## The task
All of the entries need to be written out again, exactly as they are.

## Data extracted from a collection
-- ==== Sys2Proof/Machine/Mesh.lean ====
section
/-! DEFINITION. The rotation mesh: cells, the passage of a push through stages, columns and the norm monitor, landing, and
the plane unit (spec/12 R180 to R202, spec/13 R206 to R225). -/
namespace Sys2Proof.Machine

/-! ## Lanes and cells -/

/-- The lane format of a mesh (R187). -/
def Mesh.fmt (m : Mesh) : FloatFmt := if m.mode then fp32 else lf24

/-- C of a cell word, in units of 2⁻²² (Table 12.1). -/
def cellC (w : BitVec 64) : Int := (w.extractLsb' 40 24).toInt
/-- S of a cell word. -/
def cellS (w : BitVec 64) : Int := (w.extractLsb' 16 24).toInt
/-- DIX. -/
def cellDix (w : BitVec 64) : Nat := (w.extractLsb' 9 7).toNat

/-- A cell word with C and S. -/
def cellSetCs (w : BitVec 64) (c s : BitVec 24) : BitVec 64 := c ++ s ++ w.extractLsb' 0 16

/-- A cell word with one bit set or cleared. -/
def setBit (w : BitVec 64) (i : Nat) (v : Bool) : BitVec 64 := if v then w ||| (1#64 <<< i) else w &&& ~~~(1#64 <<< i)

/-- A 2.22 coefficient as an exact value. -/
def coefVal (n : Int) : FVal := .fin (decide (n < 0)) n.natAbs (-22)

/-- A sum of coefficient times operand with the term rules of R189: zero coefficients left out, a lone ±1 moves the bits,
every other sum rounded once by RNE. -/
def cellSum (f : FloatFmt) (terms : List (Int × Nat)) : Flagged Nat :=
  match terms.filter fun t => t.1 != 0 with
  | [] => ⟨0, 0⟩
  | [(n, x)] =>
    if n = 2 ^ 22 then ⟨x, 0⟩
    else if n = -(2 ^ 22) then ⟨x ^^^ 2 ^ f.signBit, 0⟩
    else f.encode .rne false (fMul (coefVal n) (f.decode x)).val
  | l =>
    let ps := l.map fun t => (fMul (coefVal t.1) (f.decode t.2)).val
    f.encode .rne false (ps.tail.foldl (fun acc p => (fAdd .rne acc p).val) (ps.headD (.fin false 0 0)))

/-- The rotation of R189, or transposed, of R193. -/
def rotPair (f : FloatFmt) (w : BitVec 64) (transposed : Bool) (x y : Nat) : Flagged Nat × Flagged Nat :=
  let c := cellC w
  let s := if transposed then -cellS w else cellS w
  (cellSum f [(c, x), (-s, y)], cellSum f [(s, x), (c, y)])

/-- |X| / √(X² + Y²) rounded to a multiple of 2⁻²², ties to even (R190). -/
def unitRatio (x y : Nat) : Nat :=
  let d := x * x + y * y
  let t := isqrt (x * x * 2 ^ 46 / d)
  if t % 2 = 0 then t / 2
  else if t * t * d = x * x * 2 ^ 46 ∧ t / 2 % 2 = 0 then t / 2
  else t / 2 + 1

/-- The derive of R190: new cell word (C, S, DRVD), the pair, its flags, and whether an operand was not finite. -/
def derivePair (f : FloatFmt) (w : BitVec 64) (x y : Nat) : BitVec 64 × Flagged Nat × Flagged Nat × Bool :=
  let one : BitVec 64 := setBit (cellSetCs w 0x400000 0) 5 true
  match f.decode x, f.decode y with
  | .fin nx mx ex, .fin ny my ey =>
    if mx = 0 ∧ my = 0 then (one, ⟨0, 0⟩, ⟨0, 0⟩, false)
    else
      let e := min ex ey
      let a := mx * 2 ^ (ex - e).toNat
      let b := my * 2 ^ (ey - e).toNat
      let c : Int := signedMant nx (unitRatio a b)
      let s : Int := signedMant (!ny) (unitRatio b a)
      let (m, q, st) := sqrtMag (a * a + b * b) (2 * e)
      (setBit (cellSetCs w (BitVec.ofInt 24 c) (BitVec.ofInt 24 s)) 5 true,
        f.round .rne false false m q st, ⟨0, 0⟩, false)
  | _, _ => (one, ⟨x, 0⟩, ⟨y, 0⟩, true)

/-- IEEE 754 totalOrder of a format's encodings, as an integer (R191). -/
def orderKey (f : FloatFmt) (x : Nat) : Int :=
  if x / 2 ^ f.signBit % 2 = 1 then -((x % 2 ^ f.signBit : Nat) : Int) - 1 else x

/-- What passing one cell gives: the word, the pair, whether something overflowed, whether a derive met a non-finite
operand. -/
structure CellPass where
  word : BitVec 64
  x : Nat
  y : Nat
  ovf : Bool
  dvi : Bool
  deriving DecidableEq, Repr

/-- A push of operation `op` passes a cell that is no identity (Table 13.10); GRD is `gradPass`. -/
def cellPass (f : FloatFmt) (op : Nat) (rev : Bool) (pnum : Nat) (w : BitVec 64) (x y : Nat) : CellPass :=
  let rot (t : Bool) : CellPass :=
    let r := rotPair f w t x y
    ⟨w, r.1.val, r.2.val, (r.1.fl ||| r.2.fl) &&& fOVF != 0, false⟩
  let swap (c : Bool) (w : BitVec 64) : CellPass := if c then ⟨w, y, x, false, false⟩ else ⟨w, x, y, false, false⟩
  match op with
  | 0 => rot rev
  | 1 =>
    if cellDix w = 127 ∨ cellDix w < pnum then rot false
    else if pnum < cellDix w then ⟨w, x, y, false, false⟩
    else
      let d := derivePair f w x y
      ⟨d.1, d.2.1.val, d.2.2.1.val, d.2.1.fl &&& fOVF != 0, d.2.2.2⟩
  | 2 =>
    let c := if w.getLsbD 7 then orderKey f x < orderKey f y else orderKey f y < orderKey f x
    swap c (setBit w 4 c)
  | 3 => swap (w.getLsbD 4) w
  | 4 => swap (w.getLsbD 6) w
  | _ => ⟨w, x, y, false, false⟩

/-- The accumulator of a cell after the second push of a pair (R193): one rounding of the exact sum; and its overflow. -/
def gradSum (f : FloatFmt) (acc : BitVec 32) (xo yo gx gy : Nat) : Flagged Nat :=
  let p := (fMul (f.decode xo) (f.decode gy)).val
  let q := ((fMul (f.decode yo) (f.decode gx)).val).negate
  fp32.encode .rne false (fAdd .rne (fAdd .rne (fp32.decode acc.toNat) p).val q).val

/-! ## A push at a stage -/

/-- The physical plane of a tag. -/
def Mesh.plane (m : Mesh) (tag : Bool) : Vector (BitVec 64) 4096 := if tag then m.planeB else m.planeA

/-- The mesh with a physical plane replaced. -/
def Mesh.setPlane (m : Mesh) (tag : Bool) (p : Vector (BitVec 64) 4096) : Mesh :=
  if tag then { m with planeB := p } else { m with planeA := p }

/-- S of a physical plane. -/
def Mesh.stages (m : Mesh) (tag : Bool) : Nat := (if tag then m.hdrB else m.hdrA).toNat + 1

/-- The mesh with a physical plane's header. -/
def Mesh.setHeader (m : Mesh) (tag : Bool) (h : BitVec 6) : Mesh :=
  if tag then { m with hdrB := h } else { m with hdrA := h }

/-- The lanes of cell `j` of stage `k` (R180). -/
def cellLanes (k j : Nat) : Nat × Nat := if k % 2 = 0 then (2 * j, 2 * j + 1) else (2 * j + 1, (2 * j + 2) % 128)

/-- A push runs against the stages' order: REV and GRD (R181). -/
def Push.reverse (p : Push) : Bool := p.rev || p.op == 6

## Solution
-- ==== Sys2Proof/Machine/Mesh.lean ====
section
/-! DEFINITION. The rotation mesh: cells, the passage of a push through stages, columns and the norm monitor, landing, and
the plane unit (spec/12 R180 to R202, spec/13 R206 to R225). -/
namespace Sys2Proof.Machine

/-! ## Lanes and cells -/

/-- The lane format of a mesh (R187). -/
def Mesh.fmt (m : Mesh) : FloatFmt := if m.mode then fp32 else lf24

/-- C of a cell word, in units of 2⁻²² (Table 12.1). -/
def cellC (w : BitVec 64) : Int := (w.extractLsb' 40 24).toInt
/-- S of a cell word. -/
def cellS (w : BitVec 64) : Int := (w.extractLsb' 16 24).toInt
/-- DIX. -/
def cellDix (w : BitVec 64) : Nat := (w.extractLsb' 9 7).toNat

/-- A cell word with C and S. -/
def cellSetCs (w : BitVec 64) (c s : BitVec 24) : BitVec 64 := c ++ s ++ w.extractLsb' 0 16

/-- A cell word with one bit set or cleared. -/
def setBit (w : BitVec 64) (i : Nat) (v : Bool) : BitVec 64 := if v then w ||| (1#64 <<< i) else w &&& ~~~(1#64 <<< i)

/-- A 2.22 coefficient as an exact value. -/
def coefVal (n : Int) : FVal := .fin (decide (n < 0)) n.natAbs (-22)

/-- A sum of coefficient times operand with the term rules of R189: zero coefficients left out, a lone ±1 moves the bits,
every other sum rounded once by RNE. -/
def cellSum (f : FloatFmt) (terms : List (Int × Nat)) : Flagged Nat :=
  match terms.filter fun t => t.1 != 0 with
  | [] => ⟨0, 0⟩
  | [(n, x)] =>
    if n = 2 ^ 22 then ⟨x, 0⟩
    else if n = -(2 ^ 22) then ⟨x ^^^ 2 ^ f.signBit, 0⟩
    else f.encode .rne false (fMul (coefVal n) (f.decode x)).val
  | l =>
    let ps := l.map fun t => (fMul (coefVal t.1) (f.decode t.2)).val
    f.encode .rne false (ps.tail.foldl (fun acc p => (fAdd .rne acc p).val) (ps.headD (.fin false 0 0)))

/-- The rotation of R189, or transposed, of R193. -/
def rotPair (f : FloatFmt) (w : BitVec 64) (transposed : Bool) (x y : Nat) : Flagged Nat × Flagged Nat :=
  let c := cellC w
  let s := if transposed then -cellS w else cellS w
  (cellSum f [(c, x), (-s, y)], cellSum f [(s, x), (c, y)])

/-- |X| / √(X² + Y²) rounded to a multiple of 2⁻²², ties to even (R190). -/
def unitRatio (x y : Nat) : Nat :=
  let d := x * x + y * y
  let t := isqrt (x * x * 2 ^ 46 / d)
  if t % 2 = 0 then t / 2
  else if t * t * d = x * x * 2 ^ 46 ∧ t / 2 % 2 = 0 then t / 2
  else t / 2 + 1

/-- The derive of R190: new cell word (C, S, DRVD), the pair, its flags, and whether an operand was not finite. -/
def derivePair (f : FloatFmt) (w : BitVec 64) (x y : Nat) : BitVec 64 × Flagged Nat × Flagged Nat × Bool :=
  let one : BitVec 64 := setBit (cellSetCs w 0x400000 0) 5 true
  match f.decode x, f.decode y with
  | .fin nx mx ex, .fin ny my ey =>
    if mx = 0 ∧ my = 0 then (one, ⟨0, 0⟩, ⟨0, 0⟩, false)
    else
      let e := min ex ey
      let a := mx * 2 ^ (ex - e).toNat
      let b := my * 2 ^ (ey - e).toNat
      let c : Int := signedMant nx (unitRatio a b)
      let s : Int := signedMant (!ny) (unitRatio b a)
      let (m, q, st) := sqrtMag (a * a + b * b) (2 * e)
      (setBit (cellSetCs w (BitVec.ofInt 24 c) (BitVec.ofInt 24 s)) 5 true,
        f.round .rne false false m q st, ⟨0, 0⟩, false)
  | _, _ => (one, ⟨x, 0⟩, ⟨y, 0⟩, true)

/-- IEEE 754 totalOrder of a format's encodings, as an integer (R191). -/
def orderKey (f : FloatFmt) (x : Nat) : Int :=
  if x / 2 ^ f.signBit % 2 = 1 then -((x % 2 ^ f.signBit : Nat) : Int) - 1 else x

/-- What passing one cell gives: the word, the pair, whether something overflowed, whether a derive met a non-finite
operand. -/
structure CellPass where
  word : BitVec 64
  x : Nat
  y : Nat
  ovf : Bool
  dvi : Bool
  deriving DecidableEq, Repr

/-- A push of operation `op` passes a cell that is no identity (Table 13.10); GRD is `gradPass`. -/
def cellPass (f : FloatFmt) (op : Nat) (rev : Bool) (pnum : Nat) (w : BitVec 64) (x y : Nat) : CellPass :=
  let rot (t : Bool) : CellPass :=
    let r := rotPair f w t x y
    ⟨w, r.1.val, r.2.val, (r.1.fl ||| r.2.fl) &&& fOVF != 0, false⟩
  let swap (c : Bool) (w : BitVec 64) : CellPass := if c then ⟨w, y, x, false, false⟩ else ⟨w, x, y, false, false⟩
  match op with
  | 0 => rot rev
  | 1 =>
    if cellDix w = 127 ∨ cellDix w < pnum then rot false
    else if pnum < cellDix w then ⟨w, x, y, false, false⟩
    else
      let d := derivePair f w x y
      ⟨d.1, d.2.1.val, d.2.2.1.val, d.2.1.fl &&& fOVF != 0, d.2.2.2⟩
  | 2 =>
    let c := if w.getLsbD 7 then orderKey f x < orderKey f y else orderKey f y < orderKey f x
    swap c (setBit w 4 c)
  | 3 => swap (w.getLsbD 4) w
  | 4 => swap (w.getLsbD 6) w
  | _ => ⟨w, x, y, false, false⟩

/-- The accumulator of a cell after the second push of a pair (R193): one rounding of the exact sum; and its overflow. -/
def gradSum (f : FloatFmt) (acc : BitVec 32) (xo yo gx gy : Nat) : Flagged Nat :=
  let p := (fMul (f.decode xo) (f.decode gy)).val
  let q := ((fMul (f.decode yo) (f.decode gx)).val).negate
  fp32.encode .rne false (fAdd .rne (fAdd .rne (fp32.decode acc.toNat) p).val q).val

/-! ## A push at a stage -/

/-- The physical plane of a tag. -/
def Mesh.plane (m : Mesh) (tag : Bool) : Vector (BitVec 64) 4096 := if tag then m.planeB else m.planeA

/-- The mesh with a physical plane replaced. -/
def Mesh.setPlane (m : Mesh) (tag : Bool) (p : Vector (BitVec 64) 4096) : Mesh :=
  if tag then { m with planeB := p } else { m with planeA := p }

/-- S of a physical plane. -/
def Mesh.stages (m : Mesh) (tag : Bool) : Nat := (if tag then m.hdrB else m.hdrA).toNat + 1

/-- The mesh with a physical plane's header. -/
def Mesh.setHeader (m : Mesh) (tag : Bool) (h : BitVec 6) : Mesh :=
  if tag then { m with hdrB := h } else { m with hdrA := h }

/-- The lanes of cell `j` of stage `k` (R180). -/
def cellLanes (k j : Nat) : Nat × Nat := if k % 2 = 0 then (2 * j, 2 * j + 1) else (2 * j + 1, (2 * j + 2) % 128)

/-- A push runs against the stages' order: REV and GRD (R181). -/
def Push.reverse (p : Push) : Bool := p.rev || p.op == 6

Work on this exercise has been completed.